The capacitance of a capacitor is given by the formula:
C = (k * ε0 * A)/d
Where k is the dielectric constant, ε0 is the permittivity of free space, A is the area of the capacitor plates, and d is the distance between the plates.
Since the two capacitors are identical except for the dielectric, their areas and distances are the same.
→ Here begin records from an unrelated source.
/-! ### markRepeated -/

@[simp] theorem State.markRepeated_ports (s : State) (e : EntryRef) : (s.markRepeated e).ports = s.ports := by
  unfold State.markRepeated; repeat' (first | split | simp)
@[simp] theorem State.markRepeated_sweep (s : State) (e : EntryRef) : (s.markRepeated e).sweep = s.sweep := by
  unfold State.markRepeated; repeat' (first | split | simp)
@[simp] theorem State.markRepeated_lastTicket (s : State) (e : EntryRef) : (s.markRepeated e).lastTicket = s.lastTicket := by
  unfold State.markRepeated; repeat' (first | split | simp)
@[simp] theorem State.markRepeated_lastCompleted (s : State) (e : EntryRef) : (s.markRepeated e).lastCompleted = s.lastCompleted := by
  unfold State.markRepeated; repeat' (first | split | simp)
@[simp] theorem State.markRepeated_pending (s : State) (e : EntryRef) : (s.markRepeated e).pending = s.pending := by
  unfold State.markRepeated; repeat' (first | split | simp)

/-! ### reserve -/

@[simp] theorem State.reserve_ports (s : State) (t : StationId) (d : Nat) (g : CarriedGrant) : (s.reserve t d g).1.ports = s.ports := by
  unfold State.reserve; repeat' (first | split | simp)
@[simp] theorem State.reserve_sweep (s : State) (t : StationId) (d : Nat) (g : CarriedGrant) : (s.reserve t d g).1.sweep = s.sweep := by
  unfold State.reserve; repeat' (first | split | simp)
@[simp] theorem State.reserve_lastTicket (s : State) (t : StationId) (d : Nat) (g : CarriedGrant) : (s.reserve t d g).1.lastTicket = s.lastTicket := by
  unfold State.reserve; repeat' (first | split | simp)
@[simp] theorem State.reserve_lastCompleted (s : State) (t : StationId) (d : Nat) (g : CarriedGrant) : (s.reserve t d g).1.lastCompleted = s.lastCompleted := by
  unfold State.reserve; repeat' (first | split | simp)
@[simp] theorem State.reserve_pending (s : State) (t : StationId) (d : Nat) (g : CarriedGrant) : (s.reserve t d g).1.pending = s.pending := by
  unfold State.reserve; repeat' (first | split | simp)

/-! ### resolveGrant -/

@[simp] theorem State.resolveGrant_ports (s : State) (t : StationId) (e : EntryRef) : (s.resolveGrant t e).ports = s.ports := by
  unfold State.resolveGrant; repeat' (first | split | simp)
@[simp] theorem State.resolveGrant_sweep (s : State) (t : StationId) (e : EntryRef) : (s.resolveGrant t e).sweep = s.sweep := by
  unfold State.resolveGrant; repeat' (first | split | simp)
@[simp] theorem State.resolveGrant_lastTicket (s : State) (t : StationId) (e : EntryRef) : (s.resolveGrant t e).lastTicket = s.lastTicket := by
  unfold State.resolveGrant; repeat' (first | split | simp)
@[simp] theorem State.resolveGrant_lastCompleted (s : State) (t : StationId) (e : EntryRef) : (s.resolveGrant t e).lastCompleted = s.lastCompleted := by
  unfold State.resolveGrant; repeat' (first | split | simp)
@[simp] theorem State.resolveGrant_pending (s : State) (t : StationId) (e : EntryRef) : (s.resolveGrant t e).pending = s.pending := by
  unfold State.resolveGrant; repeat' (first | split | simp)

/-! ### handBackOne -/

@[simp] theorem State.handBackOne_ports (s : State) (done : List EntryRef) (e : EntryRef) : (s.handBackOne done e).ports = s.ports := by
  unfold State.handBackOne; repeat' (first | split | simp)
@[simp] theorem State.handBackOne_sweep (s : State) (done : List EntryRef) (e : EntryRef) : (s.handBackOne done e).sweep = s.sweep := by
  unfold State.handBackOne; repeat' (first | split | simp)
@[simp] theorem State.handBackOne_lastTicket (s : State) (done : List EntryRef) (e : EntryRef) : (s.handBackOne done e).lastTicket = s.lastTicket := by
  unfold State.handBackOne; repeat' (first | split | simp)
@[simp] theorem State.handBackOne_lastCompleted (s : State) (done : List EntryRef) (e : EntryRef) : (s.handBackOne done e).lastCompleted = s.lastCompleted := by
  unfold State.handBackOne; repeat' (first | split | simp)
@[simp] theorem State.handBackOne_pending (s : State) (done : List EntryRef) (e : EntryRef) : (s.handBackOne done e).pending = s.pending := by
  unfold State.handBackOne; repeat' (first | split | simp)

/-! ### callReports -/

@[simp] theorem State.callReports_ports (s : State) (c : ReportContent) (l : List StationId) : (s.callReports c l).ports = s.ports := by
  induction l generalizing s with
  | nil => rfl
  | cons e r ih => simp [State.callReports, ih]
@[simp] theorem State.callReports_sweep (s : State) (c : ReportContent) (l : List StationId) : (s.callReports c l).sweep = s.sweep := by
  induction l generalizing s with
  | nil => rfl
  | cons e r ih => simp [State.callReports, ih]
@[simp] theorem State.callReports_lastTicket (s : State) (c : ReportContent) (l : List StationId) : (s.callReports c l).lastTicket = s.lastTicket := by
  induction l generalizing s with
  | nil => rfl
  | cons e r ih => simp [State.callReports, ih]
@[simp] theorem State.callReports_lastCompleted (s : State) (c : ReportContent) (l : List StationId) : (s.callReports c l).lastCompleted = s.lastCompleted := by
  induction l generalizing s with
  | nil => rfl
  | cons e r ih => simp [State.callReports, ih]
@[simp] theorem State.callReports_pending (s : State) (c : ReportContent) (l : List StationId) : (s.callReports c l).pending = s.pending := by
  induction l generalizing s with
  | nil => rfl
  | cons e r ih => simp [State.callReports, ih]

/-! ### handBack -/

@[simp] theorem State.handBack_ports (s : State) (done l : List EntryRef) : (s.handBack done l).ports = s.ports := by
  induction l generalizing s done with
  | nil => rfl
  | cons e r ih => simp [State.handBack, ih]
@[simp] theorem State.handBack_sweep (s : State) (done l : List EntryRef) : (s.handBack done l).sweep = s.sweep := by
  induction l generalizing s done with
  | nil => rfl
  | cons e r ih => simp [State.handBack, ih]
@[simp] theorem State.handBack_lastTicket (s : State) (done l : List EntryRef) : (s.handBack done l).lastTicket = s.lastTicket := by
  induction l generalizing s done with
  | nil => rfl
  | cons e r ih => simp [State.handBack, ih]
@[simp] theorem State.handBack_lastCompleted (s : State) (done l : List EntryRef) : (s.handBack done l).lastCompleted = s.lastCompleted := by
  induction l generalizing s done with
  | nil => rfl
  | cons e r ih => simp [State.handBack, ih]
@[simp] theorem State.handBack_pending (s : State) (done l : List EntryRef) : (s.handBack done l).pending = s.pending := by
  induction l generalizing s done with
  | nil => rfl
  | cons e r ih => simp [State.handBack, ih]

/-! ### completeAll -/

@[simp] theorem State.completeAll_ports (s : State) (l : List EntryRef) : (s.completeAll l).ports = s.ports := by
  induction l generalizing s with
  | nil => rfl
  | cons e r ih => simp [State.completeAll, ih]
@[simp] theorem State.completeAll_sweep (s : State) (l : List EntryRef) : (s.completeAll l).sweep = s.sweep := by
  induction l generalizing s with
  | nil => rfl
  | cons e r ih => simp [State.completeAll, ih]
@[simp] theorem State.completeAll_lastTicket (s : State) (l : List EntryRef) : (s.completeAll l).lastTicket = s.lastTicket := by
  induction l generalizing s with
  | nil => rfl
  | cons e r ih => simp [State.completeAll, ih]
@[simp] theorem State.completeAll_lastCompleted (s : State) (l : List EntryRef) : (s.completeAll l).lastCompleted = s.lastCompleted := by
  induction l generalizing s with
  | nil => rfl
  | cons e r ih => simp [State.completeAll, ih]
@[simp] theorem State.completeAll_pending (s : State) (l : List EntryRef) : (s.completeAll l).pending = s.pending := by
  induction l generalizing s with
  | nil => rfl
  | cons e r ih => simp [State.completeAll, ih]

/-! ### What each operation can do -/

/-- A report called for is placed, or missed, or not called for at all (R148, R149). -/
theorem State.callReport_cases (s : State) (t : StationId) (c : ReportContent) :
    (s.isEnabled t = false ∧ s.callReport t c = s) ∨
    (∃ q, s.isEnabled t = true ∧ s.queue t 0 = some q ∧ s.canPlace q = true ∧ s.callReport t c = s.placeReport t q c) ∨
    (s.isEnabled t = true ∧ (∀ q, s.queue t 0 = some q → s.canPlace q = false) ∧ s.callReport t c = s.missReport t) := by
  unfold State.callReport
  cases h : s.isEnabled t
  · exact Or.inl ⟨rfl, by simp⟩
  · cases hq : s.queue t 0 with
    | none => exact Or.inr (Or.inr ⟨rfl, by simp, by simp⟩)
    | some q =>
      cases hc : s.canPlace q
      · exact Or.inr (Or.inr ⟨rfl, by simp [hc], by simp [hc]⟩)
      · exact Or.inr (Or.inl ⟨q, rfl, rfl, hc, by simp [hc]⟩)

/-- Lowering a live count does nothing without the family, closes it at the last copy, and otherwise lowers it by one
(R18, R19). -/
theorem State.lowerLive_cases (s : State) (f : Nat) :
    (s.family f = none ∧ s.lowerLive f = s) ∨
    (∃ x, s.family f = some x ∧ x.live ≤ 1 ∧ s.lowerLive f = s.closeFamily f x) ∨
    (∃ x, s.family f = some x ∧ 1 < x.live ∧ s.lowerLive f = s.setFamily f { x with live := x.live - 1 }) := by
  unfold State.lowerLive
  cases h : s.family f with
  | none => exact Or.inl ⟨rfl, rfl⟩
  | some x =>
    by_cases hl : x.live ≤ 1
    · exact Or.inr (Or.inl ⟨x, rfl, hl, by simp [hl]⟩)
    · exact Or.inr (Or.inr ⟨x, rfl, by omega, by simp [hl]⟩)

/-- A reservation claim is refused without any change, or takes the lowest FREE slot (R21). -/
theorem State.reserve_cases (s : State) (t : StationId) (d : Nat) (g : CarriedGrant) :
    (∃ r, s.reserve t d g = (s, .void r)) ∨
    (s.familyOpen g.family = true ∧ s.belowGrantLimit t = true ∧ s.storeHasRoom = true ∧
      s.reserve t d g = (s.takeSlot t (s.lowestFreeSlot t) ⟨.reserved d, g.family, g.rights, g.budget⟩,
        .reserved (s.lowestFreeSlot t))) := by
  unfold State.reserve
  split
  · exact Or.inl ⟨_, rfl⟩
  · split
    · exact Or.inl ⟨_, rfl⟩
    · simp_all

/-- A definition claim does nothing, defines the slot, or frees it (R22). -/
theorem State.definitionClaim_cases (s : State) (t : StationId) (n d : Nat) :
    (s.reservedSlot t n d = none ∧ s.definitionClaim t n d = s) ∨
    (∃ x, s.reservedSlot t n d = some x ∧ s.familyOpen x.family = true ∧
      s.definitionClaim t n d = s.writeSlot t n { x with status := .defined }) ∨
    (∃ x, s.reservedSlot t n d = some x ∧ s.familyOpen x.family = false ∧
      s.definitionClaim t n d = s.freeSlot t n x) := by
  unfold State.definitionClaim
  cases h : s.reservedSlot t n d with
  | none => exact Or.inl ⟨rfl, rfl⟩
  | some x =>
    cases hf : s.familyOpen x.family
    · exact Or.inr (Or.inr ⟨x, rfl, hf, by simp [hf]⟩)
    · exact Or.inr (Or.inl ⟨x, rfl, hf, by simp [hf]⟩)

/-- A queue settles into UNUSED or stays (R50). -/
theorem State.settleQueue_cases (s : State) (t : StationId) (q : Nat) :
    s.settleQueue t q = s ∨
    (∃ x, s.queue t q = some x ∧ x.state = .purging ∧ x.passComplete = true ∧ x.heldMessages = 0 ∧
      s.settleQueue t q = s.dropQueue t q) := by
  unfold State.settleQueue
  split
  · exact Or.inl rfl
  · rename_i x hx
    split
    · rename_i hc
      simp at hc
      exact Or.inr ⟨x, hx, hc.1.1, hc.1.2, hc.2, rfl⟩
    · exact Or.inl rfl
Hence, we can write:
C0 = Cd = (k * ε0 * A)/d
Since we know the value of k (k = 4.2), we can substitute this value into the equation:
C0 = Cd = (4.2 * ε0 * A)/d
Now we can rearrange the initial equation and substitute the value above:
(1/2) * C0 * V0^2 = (1/2) * Cd * Vd^2
(1/2) * [(4.2 * ε0 * A)/d] * V0^2 = (1/2) * [(4.2 * ε0 * A)/d] * Vd^2
Simplifying further:
V0^2 = Vd^2
Taking the square root of both sides:
V0 = Vd
Therefore, the potential difference across the plates of the capacitor filled with a dielectric must be the same as the potential difference across the plates of the empty capacitor in order for them to store the same amount of electrical energy.
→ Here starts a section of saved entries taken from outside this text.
-- ==== Sys2Proof/Laws/Independence.lean ====
section
/-! SUPPORT. The operations that free entries, lower live counts and call for reports read nothing of the ports, and those
that lower live counts and call for reports nothing of the descriptors: a change there commutes with each of them. -/

namespace Sys2Proof.Machine

/-! ### Descriptors -/

theorem State.callReport_withDescriptors (s : State) (l : Table Descriptor) (t : StationId) (c : ReportContent) :
    State.callReport { s with descriptors := l } t c = { s.callReport t c with descriptors := l } := by
  have e1 : State.isEnabled { s with descriptors := l } t = s.isEnabled t := rfl
  have e2 : State.queue { s with descriptors := l } t 0 = s.queue t 0 := rfl
  have e3 : ∀ q, State.canPlace { s with descriptors := l } q = s.canPlace q := fun _ => rfl
  unfold State.callReport
  rw [e1, e2]
  cases s.isEnabled t
  · rfl
  · cases s.queue t 0 with
    | none => rfl
    | some q =>
      simp only [e3]
      cases s.canPlace q
      · rfl
      · simp only [if_true, State.placeReport]
        cases q.list.isEmpty <;> rfl

theorem State.closeFamily_withDescriptors (s : State) (l : Table Descriptor) (f : Nat) (x : Family) :
    State.closeFamily { s with descriptors := l } f x = { s.closeFamily f x with descriptors := l } := by
  unfold State.closeFamily
  have e : State.isCurrent { s with descriptors := l, families := Table.erase s.families f } x.issuer x.issuerGeneration =
    State.isCurrent { s with families := Table.erase s.families f } x.issuer x.issuerGeneration := rfl
  simp only
  rw [e]
  cases (x.reportOnClose &&
    State.isCurrent { s with families := Table.erase s.families f } x.issuer x.issuerGeneration)
  · rfl
  · exact State.callReport_withDescriptors { s with families := Table.erase s.families f } l _ _

theorem State.lowerLive_withDescriptors (s : State) (l : Table Descriptor) (f : Nat) :
    State.lowerLive { s with descriptors := l } f = { s.lowerLive f with descriptors := l } := by
  have e : State.family { s with descriptors := l } f = s.family f := rfl
  unfold State.lowerLive
  rw [e]
  cases s.family f with
  | none => rfl
  | some x =>
    simp only
    by_cases h : x.live ≤ 1
    · rw [if_pos h, if_pos h]
      exact State.closeFamily_withDescriptors s l f x
    · rw [if_neg h, if_neg h]
      rfl

/-! ### Ports -/

theorem State.callReport_withPorts (s : State) (l : Bank PortLink) (t : StationId) (c : ReportContent) :
    State.callReport { s with ports := l } t c = { s.callReport t c with ports := l } := by
  have e1 : State.isEnabled { s with ports := l } t = s.isEnabled t := rfl
  have e2 : State.queue { s with ports := l } t 0 = s.queue t 0 := rfl
  have e3 : ∀ q, State.canPlace { s with ports := l } q = s.canPlace q := fun _ => rfl
  unfold State.callReport
  rw [e1, e2]
  cases s.isEnabled t
  · rfl
  · cases s.queue t 0 with
    | none => rfl
    | some q =>
      simp only [e3]
      cases s.canPlace q
      · rfl
      · simp only [if_true, State.placeReport]
        cases q.list.isEmpty <;> rfl

theorem State.closeFamily_withPorts (s : State) (l : Bank PortLink) (f : Nat) (x : Family) :
    State.closeFamily { s with ports := l } f x = { s.closeFamily f x with ports := l } := by
  unfold State.closeFamily
  have e : State.isCurrent { s with ports := l, families := Table.erase s.families f } x.issuer x.issuerGeneration =
    State.isCurrent { s with families := Table.erase s.families f } x.issuer x.issuerGeneration := rfl
  simp only
  rw [e]
  cases (x.reportOnClose &&
    State.isCurrent { s with families := Table.erase s.families f } x.issuer x.issuerGeneration)
  · rfl
  · exact State.callReport_withPorts { s with families := Table.erase s.families f } l _ _

theorem State.lowerLive_withPorts (s : State) (l : Bank PortLink) (f : Nat) :
    State.lowerLive { s with ports := l } f = { s.lowerLive f with ports := l } := by
  have e : State.family { s with ports := l } f = s.family f := rfl
  unfold State.lowerLive
  rw [e]
  cases s.family f with
  | none => rfl
  | some x =>
    simp only
    by_cases h : x.live ≤ 1
    · rw [if_pos h, if_pos h]
      exact State.closeFamily_withPorts s l f x
    · rw [if_neg h, if_neg h]
      rfl

theorem State.reservedSlot_withPorts (s : State) (l : Bank PortLink) (t : StationId) (n d : Nat) :
    State.reservedSlot { s with ports := l } t n d = s.reservedSlot t n d := rfl

theorem State.freeReserved_withPorts (s : State) (l : Bank PortLink) (t : StationId) (n d : Nat) :
    State.freeReserved { s with ports := l } t n d = { s.freeReserved t n d with ports := l } := by
  unfold State.freeReserved
  rw [State.reservedSlot_withPorts]
  cases s.reservedSlot t n d with
  | none => rfl
  | some x => exact State.lowerLive_withPorts (s.vacateSlot t n) l _

theorem State.settleQueue_withPorts (s : State) (l : Bank PortLink) (t : StationId) (q : Nat) :
    State.settleQueue { s with ports := l } t q = { s.settleQueue t q with ports := l } := by
  have e : State.queue { s with ports := l } t q = s.queue t q := rfl
  unfold State.settleQueue
  rw [e]
  cases s.queue t q with
  | none => rfl
  | some x =>
    simp only
    cases (x.state == .purging && x.passComplete && x.heldMessages == 0)
    · rfl
    · simp only [if_true, State.dropQueue]
      by_cases h : q = 0
      · rw [if_pos h, if_pos h]
      · rw [if_neg h, if_neg h]

theorem State.releaseHeld_withPorts (s : State) (l : Bank PortLink) (t : StationId) (q c : Nat) (pl : HeldPlace) :
    State.releaseHeld { s with ports := l } t q c pl = { s.releaseHeld t q c pl with ports := l } := by
  have e : State.queue { s with ports := l } t q = s.queue t q := rfl
  unfold State.releaseHeld
  rw [e]
  cases s.queue t q with
  | none => rfl
  | some x =>
    exact State.settleQueue_withPorts
      { s.setQueue t q
          { x with
            outstanding := if pl = .outstanding then x.outstanding - 1 else x.outstanding
            heldMessages := x.heldMessages - 1
            heldCells := x.heldCells - c } with
        heldCells := Bank.set s.heldCells t (Bank.get s.heldCells t - c) } l t q

theorem State.freeEntry_withPorts (s : State) (l : Bank PortLink) (e : EntryRef) (pl : HeldPlace) :
    State.freeEntry { s with ports := l } e .withdrawn pl = { s.freeEntry e .withdrawn pl with ports := l } := by
  cases e with
  | report r =>
    have e : State.report { s with ports := l } r = s.report r := rfl
    unfold State.freeEntry
    simp only [e]
    cases s.report r with
    | none => rfl
    | some x => exact State.releaseHeld_withPorts { s with reports := _, freeReports := _ } l _ _ _ _
  | message d =>
    have e : State.descriptor { s with ports := l } d = s.descriptor d := rfl
    unfold State.freeEntry
    simp only [e]
    cases s.descriptor d with
    | none => rfl
    | some x =>
      have key : ∀ a : State, State.releaseHeld
          { (({ a with ports := l } : State)) with
            descriptors := Table.erase a.descriptors d
            freeDescriptors := a.freeDescriptors + 1
            freeCells := a.freeCells + x.cells }
          x.target x.queue x.cells pl =
        { State.releaseHeld
            { a with
              descriptors := Table.erase a.descriptors d
              freeDescriptors := a.freeDescriptors + 1
              freeCells := a.freeCells + x.cells }
            x.target x.queue x.cells pl with ports := l } := fun a =>
        State.releaseHeld_withPorts { a with descriptors := _, freeDescriptors := _, freeCells := _ } l _ _ _ _
      show State.freeDescriptor { s with ports := l } d x .withdrawn pl =
        { s.freeDescriptor d x .withdrawn pl with ports := l }
      unfold State.freeDescriptor
      cases x.grant with
      | none => exact key s
      | some g =>
        simp only [State.releaseGrant]
        cases g.state with
        | inTransit => simp only [State.lowerLive_withPorts]; exact key _
        | reserved n => simp only [State.freeReserved_withPorts]; exact key _
        | void r => exact key s

theorem State.clearSeq_withPorts (s : State) (l : Bank PortLink) (e : EntryRef) :
    State.clearSeq { s with ports := l } e = { s.clearSeq e with ports := l } := by
  cases e with
  | message d =>
    have e : State.descriptor { s with ports := l } d = s.descriptor d := rfl
    unfold State.clearSeq; simp only [e]; cases s.descriptor d <;> rfl
  | report d =>
    have e : State.report { s with ports := l } d = s.report d := rfl
    unfold State.clearSeq; simp only [e]; cases s.report d <;> rfl

theorem State.handBackOne_withPorts (s : State) (l : Bank PortLink) (done : List EntryRef) (e : EntryRef) :
    State.handBackOne { s with ports := l } done e = { s.handBackOne done e with ports := l } := by
  have e1 : State.entryQueue { s with ports := l } e = s.entryQueue e := by cases e <;> rfl
  unfold State.handBackOne
  rw [e1]
  cases s.entryQueue e with
  | none => rfl
  | some tq =>
    obtain ⟨t, q⟩ := tq
    have e2 : State.queue { s with ports := l } t q = s.queue t q := rfl
    have e3 : State.handedBack { s with ports := l } done t q = s.handedBack done t q := by
      unfold State.handedBack; congr 1
    simp only [e2, e3]
    cases s.queue t q with
    | none => rfl
    | some x =>
      simp only
      by_cases h : x.state = .purging
      · rw [if_pos h, if_pos h]; exact State.freeEntry_withPorts s l e _
      · rw [if_neg h, if_neg h]
        unfold State.returnEntry
        rw [State.clearSeq_withPorts]
        cases x.list.isEmpty <;> rfl

/-- The return of deliveries at a session end reads nothing of the ports. -/
theorem State.handBack_withPorts (s : State) (l : Bank PortLink) (done r : List EntryRef) :
    State.handBack { s with ports := l } done r = { s.handBack done r with ports := l } := by
  induction r generalizing s done with
  | nil => rfl
  | cons e r ih =>
    unfold State.handBack
    rw [State.handBackOne_withPorts, ih]

end Sys2Proof.Machine
end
To solve this problem, we need to understand the relationship between the capacitance, voltage, and stored energy in a capacitor.
The capacitance of a capacitor is given by the formula C = ε₀ * A / d, where C is the capacitance, ε₀ is the vacuum permittivity, A is the area of the plates, and d is the distance between the plates.
The voltage across a capacitor is given by V = Q / C, where V is the voltage, Q is the charge stored on the plates, and C is the capacitance.
The stored energy in a capacitor is given by U = 1/2 * C * V², where U is the stored energy, C is the capacitance, and V is the voltage.
Since the two capacitors are identical in all respects except for the dielectric, the capacitance of both capacitors will be the same.
Let's denote the capacitance of both capacitors as C.
For the empty capacitor:
C₁ = C
For the capacitor filled with the dielectric:
C₂ = k * C
where k is the dielectric constant.
Since the electrical energy stored in the capacitors is the same, we can equate their energies:
1/2 * C₁ * V₁² = 1/2 * C₂ * V₂²
Substituting the values of C₁, C₂, and k into the equation, we get:
1/2 * C * V₁² = 1/2 * (k * C) * V₂²
Simplifying the equation, we find:
V₁² = k * V₂²
Since we know the voltage V₁ (14 V) of the empty capacitor, we can solve for V₂:
14² = k * V₂²
Taking the square root of both sides, we get:
V₂ = sqrt(14² / k)
Substituting the value of k (4.2) into the equation, we finally get the potential difference across the plates of the capacitor filled with the dielectric:
V₂ = sqrt(14² / 4.2) ≈ 7.07 V
Therefore, the potential difference across the plates of the capacitor filled with a dielectric should be approximately 7.07 V in order to store the same amount of electrical energy as the empty capacitor.